Marilah kita sadari, ternyata kita telah menjadi bangsa yang lemah, bangsa yang manja dan
takmenghargai warisan jiwa ksatria dari para pendahulu kita.

Mestinya kita malu karena ternyata  kita sering mengkhianati diri sendiri, kedua orang tua , leluhur  dan
para pahlawan negeri tercinta Indonesia.

-oOo-

Perjalanan kita masih panjang, dan negeri ini masih selalu menanti dharma-bhakti para pemudanya.

Esok pagi, saat matahari bersinar diufuk timur, itulah waktunya kita berbenah diri, menggelorakan
semangat dan menyingsing-kan lengan baju untuk berbuat lebih banyak bagi
Nusantara, negeri nan indah laksana bentangan permadani dengan untaian permata diKhatulistiwa.

Ikatkan pita merah-putih di kepala, kibarkan Sang Dwi Warna, melangkahlah dengan tegap penuh
percaya diri.

Melompatlah tinggi kelangit, raihlah bintang-bintang untuk dipersembahkan pada Ibu Pertiwi


demi kejayaan dan ke-emasan Republik Idonesia tercinta.
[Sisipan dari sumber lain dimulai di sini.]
-- ==== Sys2Proof/Machine/Inlet.lean ====
section
/-!
DEFINITION. The inlet guard (R350 to R360, R422, R426, R427): its nine channels, and what the controller die makes of
their changes (R359).
-/

namespace Sys2Proof.Machine

/-! ### States of INL_CHc.STATUS.STATE (Table 15-5) -/

def inABSENT : Nat := 0
def inQUALIFY : Nat := 1
def inOFF : Nat := 2
def inREADY : Nat := 3
def inGRANTED : Nat := 4
def inRAMP : Nat := 5
def inON : Nat := 6
def inLIMIT : Nat := 7
def inTRIPPED : Nat := 8

def State.inlSt (s : State) (c : Nat) : Nat := s.rd F.INL_CH_STATUS_STATE 0 c

/-- The gate is on. -/
def State.gateOn (s : State) (c : Nat) : Bool := inRAMP ≤ s.inlSt c && s.inlSt c ≤ inLIMIT

/-- The output is up: ON, or an episode of LIMIT in it (log entry 40, DEDUCED). -/
def State.inlUp (s : State) (c : Nat) : Bool := s.inlSt c == inON || s.inlSt c == inLIMIT

/-- R352: a channel is enabled. -/
def State.inlEnabled (s : State) (c : Nat) : Bool := s.on F.INL_CH_CTL_EN 0 c && (c == 0 || s.inlUp 0)

def inlChans : List Nat := List.range 9
def inlBanks : List Nat := (List.range 8).map (· + 1)

/-- R352: the next channel becomes READY, if one may. -/
def State.inlNext (s : State) : State :=
  if inlChans.any (fun c => let st := s.inlSt c; st == inREADY || st == inGRANTED || st == inRAMP) then s
  else
    match inlChans.find? (fun c => s.inlEnabled c && s.inlSt c == inOFF) with
    | none => s
    | some c =>
      if c = 0 || s.inlSt 0 = inON then
        let s := s.wr F.INL_CH_STATUS_STATE inREADY 0 c
        if c != 0 && s.clocked then s.set F.INL_IRQ_READY else s
      else s

/-- R359: a bank's output is lost: the power-good loss of R269 on the DIMMs of its two channels. -/
def State.bankLost (s : State) (c : Nat) : State :=
  if s.stage = .running then
    s.forEach [2 * c - 2, 2 * c - 1] (fun s ch => (s.pmicFault ch 0).pmicFault ch 1)
  else s

/-- A channel takes a state with its gate off. -/
def State.gateOff (s : State) (c st : Nat) : State :=
  let up := s.inlUp c
  let s := s.wr F.INL_CH_STATUS_STATE st 0 c
  if up && c != 0 then s.bankLost c else s

/-- R352: INLET is down: banks that are not tripped go to OFF, and every bank's EN is cleared. -/
def State.banksDown (s : State) : State :=
  s.forEach inlBanks (fun s c =>
    (if s.inlSt c = inTRIPPED then s else s.gateOff c inOFF).clear F.INL_CH_CTL_EN 0 c)

/-- INLET takes a state with its gate off. -/
def State.inletOff (s : State) (st : Nat) : State :=
  let up := s.inlUp 0
  let s := s.gateOff 0 st
  if up then s.banksDown else s

/-- R43: the inlet die's copy of ST, at TALLY_CLK resolution (160 units). -/
def State.inletSt (s : State) : Nat := (s.inl.st + s.inl.since / 160 * 160) % 2 ^ 64

/-- R357: a channel trips; who is next in turn is not looked at. -/
def State.tripNow (s : State) (c cause : Nat) : State :=
  if !s.gateOn c then s
  else
    let s := if c = 0 then s.inletOff inTRIPPED else s.gateOff c inTRIPPED
    let s := (s.wr F.INL_CH_STATUS_CAUSE cause 0 c).set F.INL_CH_STATUS_TRIPMEM 0 c
    let s := (s.bump F.INL_CH_CNT_TRIPS 1 0 c).wr F.INL_CH_TRIP_ST_ST s.inletSt 0 c
    let armed := s.inl.armed.filter (· != c)
    let s := { s with inl := { s.inl with armed := armed, limited := s.inl.limited.filter (· != c) } }
    if s.clocked then
      let s := s.record 0x41 2 rasPWR c c cause
      if c = 0 then s else (s.moduleEvent 0).set F.INL_IRQ_TRIP
    else s

/-- R357: a channel trips. -/
def State.trip (s : State) (c cause : Nat) : State := (s.tripNow c cause).inlNext

/-- R351: a ramp starts. -/
def State.rampStart (s : State) (c : Nat) : State :=
  (s.wr F.INL_CH_STATUS_STATE inRAMP 0 c).bump F.INL_CH_CNT_CYCLES 1 0 c

/-- R358: the rising half of a toggle of a TRIPPED channel; `rested`: at least 1 s has passed since the trip, or since the
end of the qualification that found it tripped. -/
def State.toggleUp (s : State) (c : Nat) (rested : Bool) : State :=
  if !s.inl.armed.contains c then s
  else
    let s := { s with inl := { s.inl with armed := s.inl.armed.filter (· != c) } }
    if rested then (s.wr F.INL_CH_STATUS_STATE inOFF 0 c).clear F.INL_CH_STATUS_TRIPMEM 0 c else s

/-- R351, R352, R358: an enable goes on or off. -/
def State.inlEnable (s : State) (c : Nat) (on rested : Bool) : State :=
  let was := s.on F.INL_CH_CTL_EN 0 c
  let s := s.wr F.INL_CH_CTL_EN (b2n on) 0 c
  let st := s.inlSt c
  let s := if st = inTRIPPED then
      if on && !was then s.toggleUp c rested
      else if !on && was then { s with inl := { s.inl with armed := s.inl.armed.filter (· != c) ++ [c] } }
      else s
    else if on || st < inREADY then s
    else if c = 0 then s.inletOff inOFF else s.gateOff c inOFF
  s.inlNext

/-! ### Limits (R350) -/

/-- R350: a limit of Table 1-9 in force, in the units of the INL registers. -/
def State.inlMax (s : State) (limit : Nat) : Nat :=
  let v := s.secs.limitVal limit
  if limit = 3 then 10 * v else v

/-- R350: what a channel's LIMIT takes when the limits of a structure come into force. -/
def State.inlLimits (s : State) : State :=
  let now := [3, 4, 5, 7].map s.secs.limitVal
  let new := fun (k : Nat) => now.getD k 0 != s.inl.lims.getD k 0
  let s := s.forEach inlChans (fun s c =>
    let s := if new (if c = 0 then 0 else 1) then s.wr F.INL_CH_LIMIT_ILIM (s.inlMax (if c = 0 then 3 else 4)) 0 c else s
    let s := if new 2 then s.wr F.INL_CH_LIMIT_TLIM (s.inlMax 5) 0 c else s
    if c = 0 && new 3 then s.wr F.INL_CH_LIMIT_FAULT_US (s.inlMax 7) 0 c else s)
  { s with inl := { s.inl with lims := now } }

/-! ### Presence, standby and straps -/

/-- R426, R351: INLET enters QUALIFY, and the straps are sampled. -/
def State.qualify (s : State) (slot : Nat) (auto : Bool) : State :=
  if s.inl.standby && s.inl.present && s.inlSt 0 == inABSENT then
    ({ s with inl := { s.inl with slot := slot, auto := auto } }).wr F.INL_CH_STATUS_STATE inQUALIFY 0 0
  else s

def execPresenceLow (slot : BitVec 4) (auto : Bool) (s : State) : Outcome :=
  onInlet s (fun s => ({ s with inl := { s.inl with present := true } }).qualify slot.toNat auto)

/-- R351: 100 ms of qualification are over. `diode`: a remote pair reads well; `ta`: the inlet die's temperature in
0.25 °C (R356). -/
def execQualifyDone (diode : Bool) (ta : BitVec 16) (s : State) : Outcome :=
  onInlet s (fun s =>
    if s.inlSt 0 != inQUALIFY || !s.inl.present then s
    else
      let s := { s with inl := { s.inl with temp := (signed 16 ta.toNat : Rat) / 4, armed := [] } }
      let s := s.wr F.INL_CH_STATUS_TSRC (b2n diode) 0 0
      let s := s.forEach inlBanks (fun s c => s.set F.INL_CH_STATUS_TSRC 0 c)
      let s := s.forEach inlChans (fun s c =>
        if s.on F.INL_CH_STATUS_TRIPMEM 0 c then s.wr F.INL_CH_STATUS_STATE inTRIPPED 0 c
        else if c = 0 then s.wr F.INL_CH_STATUS_STATE inOFF 0 c else s)
      s.inlNext)

/-- R352, R422: every gate goes off and INLET returns to ABSENT; `st` is where banks go. -/
def State.inletAbsent (s : State) : State :=
  let s := s.inletOff inABSENT
  s.forEach inlBanks (fun s c => if s.inlSt c = inTRIPPED then s else s.gateOff c inOFF)

/-- R351, R352: in QUALIFY the input only restarts the time. -/
def execPresenceHigh (s : State) : Outcome :=
  onInlet s (fun s =>
    let s := { s with inl := { s.inl with present := false } }
    if s.inlSt 0 = inABSENT || s.inlSt 0 = inQUALIFY then s else s.inletAbsent)

/-- R358: the GUARD_EN pin changes. -/
def execGuardEnChange (level rested : Bool) (s : State) : Outcome :=
  onInlet s (fun s => s.inlEnable 0 level rested)

def execStandbyLoss (s : State) : Outcome :=
  onInlet s (fun s =>
    let s := s.inletAbsent
    let s := s.forEach inlBanks (fun s c => s.wr F.INL_CH_STATUS_STATE inOFF 0 c)
    { s with inl := { s.inl with standby := false, tally := false, locked := false, good := 0 } })

/-- R360: the INL fields take their reset values; trip memory stays if the cell has held it (R357). -/
def State.inlReset (s : State) (retained : Bool) : State :=
  let mem := inlChans.filter (fun c => retained && s.on F.INL_CH_STATUS_TRIPMEM 0 c)
  let en := s.rd F.INL_CH_CTL_EN 0 0
  let fs := Field.all.filter (fun f => f.dom == .inlet)
  let s := s.forEach fs (fun s f => s.forEach inlChans (fun s c => s.wr f (f.resetAt 0 c) 0 c))
  let s := s.wr F.INL_CH_CTL_EN en 0 0
  let s := s.forEach mem (fun s c => s.set F.INL_CH_STATUS_TRIPMEM 0 c)
  let s := s.forEach inlChans (fun s c =>
    let s := (s.wr F.INL_CH_LIMIT_ILIM (s.inlMax (if c = 0 then 3 else 4)) 0 c).wr F.INL_CH_LIMIT_TLIM (s.inlMax 5) 0 c
    let s := s.wr F.INL_CH_LIMIT_FAULT_US (if c = 0 then s.inlMax 7 else 2000) 0 c
    if c = 0 then s else s.wr F.INL_CH_STATUS_STATE inOFF 0 c)
  { s with inl := { s.inl with lims := [3, 4, 5, 7].map s.secs.limitVal, limited := [], armed := [] } }

def execStandbyRise (slot : BitVec 4) (auto retained : Bool) (s : State) : Outcome :=
  onInlet s (fun s =>
    if s.inl.standby then s
    else
      let s := s.inlReset retained
      let s := { s with inl := { s.inl with standby := true, slot := slot.toNat, auto := auto, st := 0, since := 0, lastDiff := none } }
      s.qualify slot.toNat auto)

/-! ### Ramps, limits and trips -/

/-- R353, R43: a TALLY_CLK rising edge whose ST is at or after the granted start of INLET. -/
def execInletRampStart (s : State) : Outcome :=
  onInlet s (fun s =>
    if s.inlSt 0 = inGRANTED ∧ 0 ≤ signed 64 ((s.inletSt + 2 ^ 64 - s.inl.grant % 2 ^ 64) % 2 ^ 64) then s.rampStart 0 else s)

/-- R353: with GUARD_AUTO and no Tally, a READY channel starts its own ramp. -/
def execAutoRamp (c : Fin 9) (s : State) : Outcome :=
  onInlet s (fun s => if s.inlSt c = inREADY ∧ s.inl.auto ∧ s.inl.tally = false then s.rampStart c else s)

def execRampDone (c : Fin 9) (s : State) : Outcome :=
  onInlet s (fun s =>
    if s.inlSt c != inRAMP then s
    else
      let s := s.wr F.INL_CH_STATUS_STATE inON 0 c
      (s.when (c.val != 0 && s.clocked) (fun s => s.set F.INL_IRQ_ON)).inlNext)

def execRampFault (c : Fin 9) (s : State) : Outcome :=
  onInlet s (fun s => if s.inlSt c = inRAMP then s.trip c 3 else s)

/-- R351, R355: the current reaches the limit. -/
def execCurrentLimit (c : Fin 9) (s : State) : Outcome :=
  onInlet s (fun s =>
    if s.inlSt c != inON then s
    else
      let s := { s with inl := { s.inl with limited := s.inl.limited.filter (· != c.val) ++ [c.val] } }
      let s := s.wr F.INL_CH_STATUS_STATE inLIMIT 0 c
      s.when s.clocked (fun s => s.set F.INL_IRQ_LIMIT))

def execLimitExit (c : Fin 9) (s : State) : Outcome :=
  onInlet s (fun s => if s.inlSt c = inLIMIT then (s.wr F.INL_CH_STATUS_STATE inON 0 c).inlNext else s)

def execFaultTimeExpire (c : Fin 9) (s : State) : Outcome :=
  onInlet s (fun s => if s.inlSt c = inLIMIT ∧ s.inl.limited.contains c.val then s.trip c 4 else s)

def execFaultTimerClear (c : Fin 9) (s : State) : Outcome :=
  onInlet s (fun s =>
    if s.inlSt c = inON then { s with inl := { s.inl with limited := s.inl.limited.filter (· != c.val) } } else s)

def execFastTrip (c : Fin 9) (s : State) : Outcome := onInlet s (fun s => s.trip c 1)

def execFetOvertemp (c : Fin 9) (s : State) : Outcome := onInlet s (fun s => s.trip c 2)

/-- R427: INLET and every bank with its gate on trip. -/
def execInletDieOvertemp (s : State) : Outcome :=
  onInlet s (fun s => (s.forEach (inlBanks ++ [0]) (fun s c => s.tripNow c 2)).inlNext)

/-- R356: one update of the thermal model of INLET, from the current in 0.01 A, the voltages in mV, and the inlet die's
temperature in 0.25 °C. With TAU_US 0 the rule gives no value: it is a free one. -/
def execThermalModelUpdate (iout vin vout ta : BitVec 16) (s : State) : Outcome :=
  onInlet s (fun s =>
    let s := (s.wr F.INL_CH_MEAS_IOUT iout.toNat 0 0).wr F.INL_CH_MEAS_VIN vin.toNat 0 0
    let s := s.wr F.INL_CH_MEAS_VOUT vout.toNat 0 0
    if !s.inl.standby || s.on F.INL_CH_STATUS_TSRC 0 0 then s
    else
      let t := s.inl.temp
      let p : Rat := (iout.toNat : Rat) * ((vin.toNat : Rat) - vout.toNat) / 100000
      let rth : Rat := (s.rd F.INL_CH_MODEL_RTH 0 0 : Rat) / 1000
      let tau := s.rd F.INL_CH_MODEL_TAU_US 0 0
      let (free, s) := if tau = 0 then s.draw else (0, s)
      let t := if tau = 0 then (free : Rat)
        else t + (p * rth - (t - (signed 16 ta.toNat : Rat) / 4)) * 10 / tau
      let s := { s with inl := { s.inl with temp := t } }
      let s := s.wr F.INL_CH_MEAS_TFET (unsigned 16 (t * 4).floor) 0 0
      if (s.rd F.INL_CH_LIMIT_TLIM 0 0 : Rat) ≤ t then s.trip 0 2 else s)

/-- Table 15-11: what INL_CHc.MEAS shows besides what the thermal model was last given is what the sensors measure: free
values. -/
def State.showMeas (s : State) (c : Nat) : State :=
  let (i, s) := s.draw
  let (v, s) := s.draw
  let (w, s) := s.draw
  let (t, s) := s.draw
  let s := (s.wr F.INL_CH_MEAS_IOUT i 0 c).wr F.INL_CH_MEAS_VOUT v 0 c
  let s := if c = 0 then s.wr F.INL_CH_MEAS_VIN w 0 c else s
  if s.on F.INL_CH_STATUS_TSRC 0 c then s.wr F.INL_CH_MEAS_TFET t 0 c else s

/-! ### The INL registers -/

/-- R359: a write of 0 to EN takes effect. -/
def State.mayDisable (s : State) (c : Nat) : Bool :=
  !s.inlUp c || (!s.on F.DRC_CFG_PRESENT (2 * c - 2) && !s.on F.DRC_CFG_PRESENT (2 * c - 1))

/-- Tables 15-11 and 15-12: a write of an INL register. -/
def State.writeInl (s : State) (who : Initiator) (off v : Nat) (rested : Bool) : State :=
  match F.INL_CH_CTL_EN.at off, F.INL_CH_LIMIT_ILIM.at off with
  | some (_, c), _ =>
    let s := s.wr F.INL_CH_CTL_RAMP (clamp 1 100 (F.INL_CH_CTL_RAMP.of v)) 0 c
    if c = 0 then s
    else if v.testBit 0 || s.mayDisable c then s.inlEnable c (v.testBit 0) rested
    else s
  | _, some (_, c) =>
    let s := s.wr F.INL_CH_LIMIT_ILIM (clamp (if c = 0 then 500 else 50) (s.inlMax (if c = 0 then 3 else 4))
      (F.INL_CH_LIMIT_ILIM.of v)) 0 c
    let s := s.wr F.INL_CH_LIMIT_TLIM (clamp 85 (s.inlMax 5) (F.INL_CH_LIMIT_TLIM.of v)) 0 c
    if c = 0 then s.wr F.INL_CH_LIMIT_FAULT_US (clamp 100 (s.inlMax 7) (F.INL_CH_LIMIT_FAULT_US.of v)) 0 c else s
  | _, _ => s.writeWord who off v

/-- R359: a write of CTL of a bank. `rested`: at least 1 s has passed since its trip (R358). -/
def execBankEnWrite (who : Initiator) (bank : Fin 8) (v : BitVec 64) (rested : Bool) (s : State) : Outcome :=
  let off := F.INL_CH_CTL_EN.addr 0 (bank + 1)
  onDie s (fun s => barWrite s who off (fun s => s.writeInl who off v.toNat rested))

end Sys2Proof.Machine
end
Dan nanti akan datang saatnya  dimana semua bangsa akan tergetar manakala lagu Indonesia
Raya dikumandangkan dan menggema diseluruh penjuru dunia.

Tersenyumlah pahlawanku, semboyan maha sakti akan selalu bergelora di-dada.

MERDEKA ! ....., MERDEKA !! ....., MERDEKA !!!!!